And I was asking myself the question, “The way that I show up in the world right now, how aligned is that with who I was when I was 17, 18, 19, or 20, before all those responsibilities were layered on top?” I share that only because this is what a leader in a company, large or small, faces. How do you overcome the challenge of knowing yourself, so you can actually be vulnerable and reveal it to others? Isn’t that a preceding step, in a way?
Sherry Turkle:
Well, I think when you speak the truth of where you are and where you’ve been, you never get into trouble. One thing you can do, is you can say, I think, as we’re coming out of the pandemic, one of the things that I’m talking about a lot now is the process or mourning, is the process of grief.
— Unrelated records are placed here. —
-- ==== Sys2Proof/Laws/KeepMemory.lean ====
section
/-! SUPPORT. The operations of Machine/Memory.lean keep memory in its canonical form. -/

namespace Sys2Proof.Machine

theorem State.putRun_keeps {s : State} {pa : Nat} {bs : List (Byte × Bool)} {tag : Nat} {rel : Option Rel} (h_s : Memory.wf s.mem = true) :
    Memory.wf (State.putRun s pa bs tag rel).mem = true := by
  unfold State.putRun
  repeat' first
      | with_reducible assumption
      | dsimp only
      | with_reducible refine wf_putBytes _ _ ?_

theorem State.endWatch_keeps {s : State} {n : Nat} {a : Access} {v : W64} (h_s : Memory.wf s.mem = true) :
    Memory.wf (State.endWatch s n a v).mem = true := by
  unfold State.endWatch
  repeat' first
      | with_reducible assumption
      | dsimp only
      | with_reducible refine State.setCore_keeps ?_

theorem State.wakeOne_keeps {s : State} {n : Nat} {words : List Nat} (h_s : Memory.wf s.mem = true) :
    Memory.wf (State.wakeOne s n words).mem = true := by
  unfold State.wakeOne
  repeat' first
      | with_reducible assumption
      | dsimp only
      | with_reducible refine State.setCore_keeps ?_
      | with_reducible refine State.stopCore_keeps ?_
      | with_reducible refine State.endWatch_keeps ?_
      | with_reducible refine State.access_keeps ?_
      | intro _
      | split

theorem State.wake_keeps {s : State} {words : List Nat} (h_s : Memory.wf s.mem = true) :
    Memory.wf (State.wake s words).mem = true := by
  unfold State.wake
  repeat' first
      | with_reducible assumption
      | dsimp only
      | with_reducible refine State.wakeOne_keeps ?_
      | with_reducible refine foldl_keeps ?_ ?_
      | intro _

theorem State.logPiece_keeps {s : State} {w m pa len : Nat} {i : WInfo} (h_s : Memory.wf s.mem = true) :
    Memory.wf (State.logPiece s w m pa len i).mem = true := by
  unfold State.logPiece
  repeat' first
      | with_reducible assumption
      | dsimp only
      | with_reducible refine State.setCtl_keeps ?_
      | with_reducible refine State.putRun_keeps ?_
      | with_reducible refine State.wake_keeps ?_

theorem State.logRun_keeps {s : State} {w m pa n : Nat} {i : WInfo} {fuel : Nat} (h_s : Memory.wf s.mem = true) :
    Memory.wf (State.logRun s w m pa n i fuel).mem = true := by
  induction fuel generalizing s w m pa n i with
  | zero =>
    simp only [State.logRun]
    repeat' first
      | with_reducible assumption
  | succ fuel ih =>
    simp only [State.logRun]
    repeat' first
      | with_reducible assumption
      | with_reducible refine ih ?_
      | with_reducible refine ih _ ?_
      | with_reducible refine ih _ _ ?_
      | with_reducible refine ih _ _ _ ?_
      | with_reducible refine ih _ _ _ _ ?_
      | with_reducible refine ih _ _ _ _ _ ?_
      | dsimp only
      | with_reducible refine State.logPiece_keeps ?_
      | intro _
      | split

theorem State.trace_keeps {s : State} {pa n : Nat} {i : WInfo} (h_s : Memory.wf s.mem = true) :
    Memory.wf (State.trace s pa n i).mem = true := by
  unfold State.trace
  repeat' first
      | with_reducible assumption
      | dsimp only
      | with_reducible refine State.logRun_keeps ?_
      | intro _
      | split

theorem State.spoil_keeps {s : State} {pa n : Nat} (h_s : Memory.wf s.mem = true) :
    Memory.wf (State.spoil s pa n).mem = true := by
  unfold State.spoil
  repeat' first
      | with_reducible assumption
      | dsimp only
      | intro _
      | split

theorem State.ringError_keeps {s : State} {pa : Nat} (h_s : Memory.wf s.mem = true) :
    Memory.wf (State.ringError s pa).mem = true := by
  unfold State.ringError
  repeat' first
      | with_reducible assumption
      | dsimp only
      | intro _
      | split

theorem State.land_keeps {s : State} {pa : Nat} {bs : List (Byte × Bool)} {i : WInfo} {rel : Option Rel} (h_s : Memory.wf s.mem = true) :
    Memory.wf (State.land s pa bs i rel).mem = true := by
  unfold State.land
  repeat' first
      | with_reducible assumption
      | dsimp only
      | with_reducible refine State.putRun_keeps ?_
      | with_reducible refine State.wake_keeps ?_
      | with_reducible refine State.trace_keeps ?_
      | with_reducible refine State.spoil_keeps ?_

theorem State.ldAt_keeps {s : State} {n : Nat} {a : Access} (h_s : Memory.wf s.mem = true) :
    Memory.wf (State.ldAt s n a).mem = true := by
  unfold State.ldAt
  repeat' first
      | with_reducible assumption
      | dsimp only
      | with_reducible refine State.setCore_keeps ?_

theorem State.amoAt_keeps {s : State} {n : Nat} {op : AmoOp} {a : Access} (h_s : Memory.wf s.mem = true) :
    Memory.wf (State.amoAt s n op a).mem = true := by
  unfold State.amoAt
  repeat' first
      | with_reducible assumption
      | dsimp only
      | with_reducible refine State.setCore_keeps ?_
      | with_reducible refine State.land_keeps ?_
      | with_reducible refine State.release_keeps ?_
      | intro _
      | split

theorem State.performSt_keeps {s : State} {n kind : Nat} {a : Access} (h_s : Memory.wf s.mem = true) :
    Memory.wf (State.performSt s n kind a).mem = true := by
  unfold State.performSt
  repeat' first
      | with_reducible assumption
      | dsimp only
      | with_reducible refine State.setCore_keeps ?_
      | with_reducible refine State.land_keeps ?_

theorem State.takeWord_keeps {s : State} {n : Nat} {a : Access} (h_s : Memory.wf s.mem = true) :
    Memory.wf (State.takeWord s n a).mem = true := by
  unfold State.takeWord
  repeat' first
      | with_reducible assumption
      | dsimp only
      | with_reducible refine State.setCore_keeps ?_

theorem State.fillWord_keeps {s : State} {pa : Nat} (h_s : Memory.wf s.mem = true) :
    Memory.wf (State.fillWord s pa).mem = true := by
  unfold State.fillWord
  repeat' first
      | with_reducible assumption
      | dsimp only
      | with_reducible refine State.takeWord_keeps ?_
      | intro _
      | split

theorem State.settleOne_keeps {s : State} {n id : Nat} (h_s : Memory.wf s.mem = true) :
    Memory.wf (State.settleOne s n id).mem = true := by
  unfold State.settleOne
  repeat' first
      | with_reducible assumption
      | dsimp only
      | with_reducible refine State.ldAt_keeps ?_
      | with_reducible refine State.amoAt_keeps ?_
      | with_reducible refine State.performSt_keeps ?_
      | with_reducible refine State.fillWord_keeps ?_
      | with_reducible refine State.amo_keeps ?_
      | intro _
      | split

theorem State.settle_keeps {s : State} {words : List Nat} (h_s : Memory.wf s.mem = true) :
    Memory.wf (State.settle s words).mem = true := by
  unfold State.settle
  repeat' first
      | with_reducible assumption
      | dsimp only
      | with_reducible refine State.settleOne_keeps ?_
      | with_reducible refine foldl_keeps ?_ ?_
      | intro _

theorem State.poisonWord_keeps {s : State} {pa : Nat} (h_s : Memory.wf s.mem = true) :
    Memory.wf (State.poisonWord s pa).mem = true := by
  unfold State.poisonWord
  repeat' first
      | with_reducible assumption
      | dsimp only
      | with_reducible refine State.ringError_keeps ?_
      | with_reducible refine State.settle_keeps ?_

theorem State.writeAs_keeps {s : State} {pa : Nat} {bs : List (Byte × Bool)} {i : WInfo} {rel : Option Rel} (h_s : Memory.wf s.mem = true) :
    Memory.wf (State.writeAs s pa bs i rel).mem = true := by
  unfold State.writeAs
  repeat' first
      | with_reducible assumption
      | dsimp only
      | with_reducible refine State.land_keeps ?_
      | with_reducible refine State.settle_keeps ?_
      | intro _
      | split

theorem State.write_keeps {s : State} {pa : Nat} {bs : List (Byte × Bool)} {i : WInfo} (h_s : Memory.wf s.mem = true) :
    Memory.wf (State.write s pa bs i).mem = true := by
  unfold State.write
  repeat' first
      | with_reducible assumption
      | dsimp only
      | with_reducible refine State.writeAs_keeps ?_

theorem State.writeW_keeps {s : State} {pa : Nat} {v : W64} {cls agent : Nat} (h_s : Memory.wf s.mem = true) :
    Memory.wf (State.writeW s pa v cls agent).mem = true := by
  unfold State.writeW
  repeat' first
      | with_reducible assumption
      | dsimp only
      | with_reducible refine State.write_keeps ?_

end Sys2Proof.Machine
end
Everybody, for example, wants to say, “The return.” Like, “This is great. We’re back.” Hold on, hold on. We’ve had grief. There is mourning. I don’t want to say everyone knows, because unfortunately everyone doesn’t know, but the process of mourning means you have to acknowledge loss. In my book, I talk about my mother who died when I was in college and I was totally not ready for her to die, and I couldn’t deal with it at all, so I idealized her. We were in the middle of a terrible, terrible set of arguments. She had not let me know my father or speak my father’s name or use my father’s name. But we couldn’t talk about it, so instead of being angry at her or to deal with any of that, I idealized her.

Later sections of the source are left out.